What you need to do: Only the lines from the first line of the material below to the line containing "partition p. -/", inclusive, should be copied, each exactly as written.

Given entries section start

/-! ## Escape routes (R224) -/

/-- The turn rule: travelling a, may a packet leave in direction d at global X x? -/
def turnOk (x : Nat) (a d : Dir) : Bool :=
  match a with
  | .east => d != .west && !(x % 2 == 0 && (d == .north || d == .south))
  | .west => d != .east
  | .north => d != .south && !(x % 2 == 1 && d == .west)
  | .south => d != .north && !(x % 2 == 1 && d == .west)
  | _ => true

/-- A node of the search: router, direction of travel, and the first hop of the path to it. -/
structure EscNode where
  x : Nat
  y : Nat
  a : Dir
  first : Dir
  deriving DecidableEq, Repr

/-- A mesh hop that the tables in force use: its router is in their mesh, and its link. -/
def State.mapHop (s : State) (p x y : Nat) (d : Dir) (x' y' : Nat) : Bool :=
  s.partOfCol (x' / 6) == some p
  && (match s.coreAtRouter x' y' with
    | some k => !(s.hub p).fab.deadRegions.contains (coreRegion k)
    | none => false)
  && (sameDie x y x' y' || (match s.linkKey x y d with
    | some e => (s.link e).state != 0 && !(s.hub p).fab.deadLinks.contains e
    | none => false))

/-- The legal mesh hops of the tables from a router travelling a, in the order E, W, S, N, within partition p. -/
def State.escHops (s : State) (p x y : Nat) (a : Dir) : List (Dir × Nat × Nat) :=
  [Dir.east, .west, .south, .north].filterMap (fun d =>
    if turnOk x a d then
      match meshStep x y d with
      | some (x', y') => if s.mapHop p x y d x' y' then some (d, x', y') else none
      | none => none
    else none)

/-- Breadth-first search level by level; the first path to the destination in E, W, S, N order is the shortest. -/
def State.escSearch (s : State) (p dx dy : Nat) : Nat → List EscNode → List EscNode → Option Dir
  | 0, _, _ => none
  | fuel + 1, seen, frontier =>
    match frontier.find? (fun n => n.x == dx && n.y == dy) with
    | some n => some n.first
    | none =>
      let step := frontier.flatMap (fun n => (s.escHops p n.x n.y n.a).map (fun (d, x, y) => EscNode.mk x y d n.first))
      let fresh := step.foldl (fun acc n =>
        if (seen ++ acc).any (fun m => m.x == n.x && m.y == n.y && m.a == n.a) then acc else acc ++ [n]) []
      match fresh with
      | [] => none
      | _ => State.escSearch s p dx dy fuel (seen ++ fresh) fresh

/-- The escape table's hop from (x, y), arriving in direction a; free says that it is the first escape hop. -/
def State.escapeHop (s : State) (p x y dx dy : Nat) (a : Dir) (free : Bool) : Option (Dir × Nat × Nat) :=
  let hops := s.escHops p x y (if free then .localPort else a)
  match s.escSearch p dx dy 20736 [] (hops.map (fun (d, x', y') => EscNode.mk x' y' d d)) with
  | some d => hops.find? (fun h => h.1 == d)
  | none => none

/-- The hop that the map and the tables in force give a packet at a router, whatever stands in its way at the moment. -/
def State.tableHop (s : State) (p x y dx dy : Nat) (a : Dir) (esc : Bool) : Option (Dir × Nat × Nat × Bool) :=
  let escape := fun (free : Bool) => (s.escapeHop p x y dx dy a free).map (fun h => (h.1, h.2.1, h.2.2, true))
  if esc then escape false
  else match s.primaryHop p x y dx dy with
    | none => none
    | some (d, x', y') =>
      let there := match s.coreAtRouter x' y' with
        | some k => !(s.hub p).fab.deadRegions.contains (coreRegion k)
        | none => false
      if (if d == .expX || d == .expY then there else s.mapHop p x y d x' y') then some (d, x', y', false) else escape true

/-! ## Edge legs (R211) -/

/-- The region of a die whose tap serves region q: the region's own, or the first in service among its
substitutes. -/
def State.tapOf (s : State) (site q : Nat) : Option Nat :=
  [q, q ^^^ 1, q ^^^ 2, q ^^^ 3].find? (fun t =>
    s.regionLive (site * 4 + t) && !(s.region (site * 4 + t)).tapOut && (s.link (site * 32 + 28 + t)).up)

/-- The in-die position of the tap of region q (R200). -/
def tapXY (q : Nat) : Nat × Nat := ([2, 3, 2, 3].getD q 2, [2, 2, 3, 3].getD q 2)

/-- The global router of the tap that serves a router. -/
def State.tapRouter (s : State) (x y : Nat) : Option (Nat × Nat) :=
  (s.coreAtRouter x y).bind (fun k =>
    (s.tapOf (coreSite k) (quadOf (k % 36))).map (fun t => (x / 6 * 6 + (tapXY t).1, y / 6 * 6 + (tapXY t).2)))

/-! ## One hop of a packet -/

/-- What a router does with a packet that is not for its own core. -/
inductive Hop where
  /-- Move to a node on the same die or over an express channel or an edge leg. -/
  | move (n : Node) (arr : Dir) (esc : Bool)
  /-- Cross a die-edge link. -/
  | cross (key : Nat) (x y : Nat) (d : Dir) (esc : Bool)
  /-- Hold the packet. -/
  | hold
  /-- Answer or discard it with a STATUS (R216, R222). -/
  | stop (status : Nat)
  deriving DecidableEq, Repr

/-- A hop into a node waits while the input there has set the packet's virtual channel OFF (R220), and while the region
there is stopped, which raises a hold on its inbound links (R57, R58 step 2). The receive FIFO of such a hop is read out within
the command (log entry 153). -/
def State.enter (s : State) (p : Packet) (n : Node) (arr : Dir) (esc : Bool) : Hop :=
  let stopped := match n with
    | .router x y => !((s.coreAtRouter x y).map s.routerRuns).getD false
    | .edge _ _ => false
  if stopped || (Tab.get 0 s.offs (n.name * 8 + arr.inPort)).testBit (p.cls * 2 + (if esc then 1 else 0)) then .hold else .move n arr esc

Given entries section end

Answer box:
/-! ## Escape routes (R224) -/

/-- The turn rule: travelling a, may a packet leave in direction d at global X x? -/
def turnOk (x : Nat) (a d : Dir) : Bool :=
  match a with
  | .east => d != .west && !(x % 2 == 0 && (d == .north || d == .south))
  | .west => d != .east
  | .north => d != .south && !(x % 2 == 1 && d == .west)
  | .south => d != .north && !(x % 2 == 1 && d == .west)
  | _ => true

/-- A node of the search: router, direction of travel, and the first hop of the path to it. -/
structure EscNode where
  x : Nat
  y : Nat
  a : Dir
  first : Dir
  deriving DecidableEq, Repr

/-- A mesh hop that the tables in force use: its router is in their mesh, and its link. -/
def State.mapHop (s : State) (p x y : Nat) (d : Dir) (x' y' : Nat) : Bool :=
  s.partOfCol (x' / 6) == some p
  && (match s.coreAtRouter x' y' with
    | some k => !(s.hub p).fab.deadRegions.contains (coreRegion k)
    | none => false)
  && (sameDie x y x' y' || (match s.linkKey x y d with
    | some e => (s.link e).state != 0 && !(s.hub p).fab.deadLinks.contains e
    | none => false))

/-- The legal mesh hops of the tables from a router travelling a, in the order E, W, S, N, within partition p. -/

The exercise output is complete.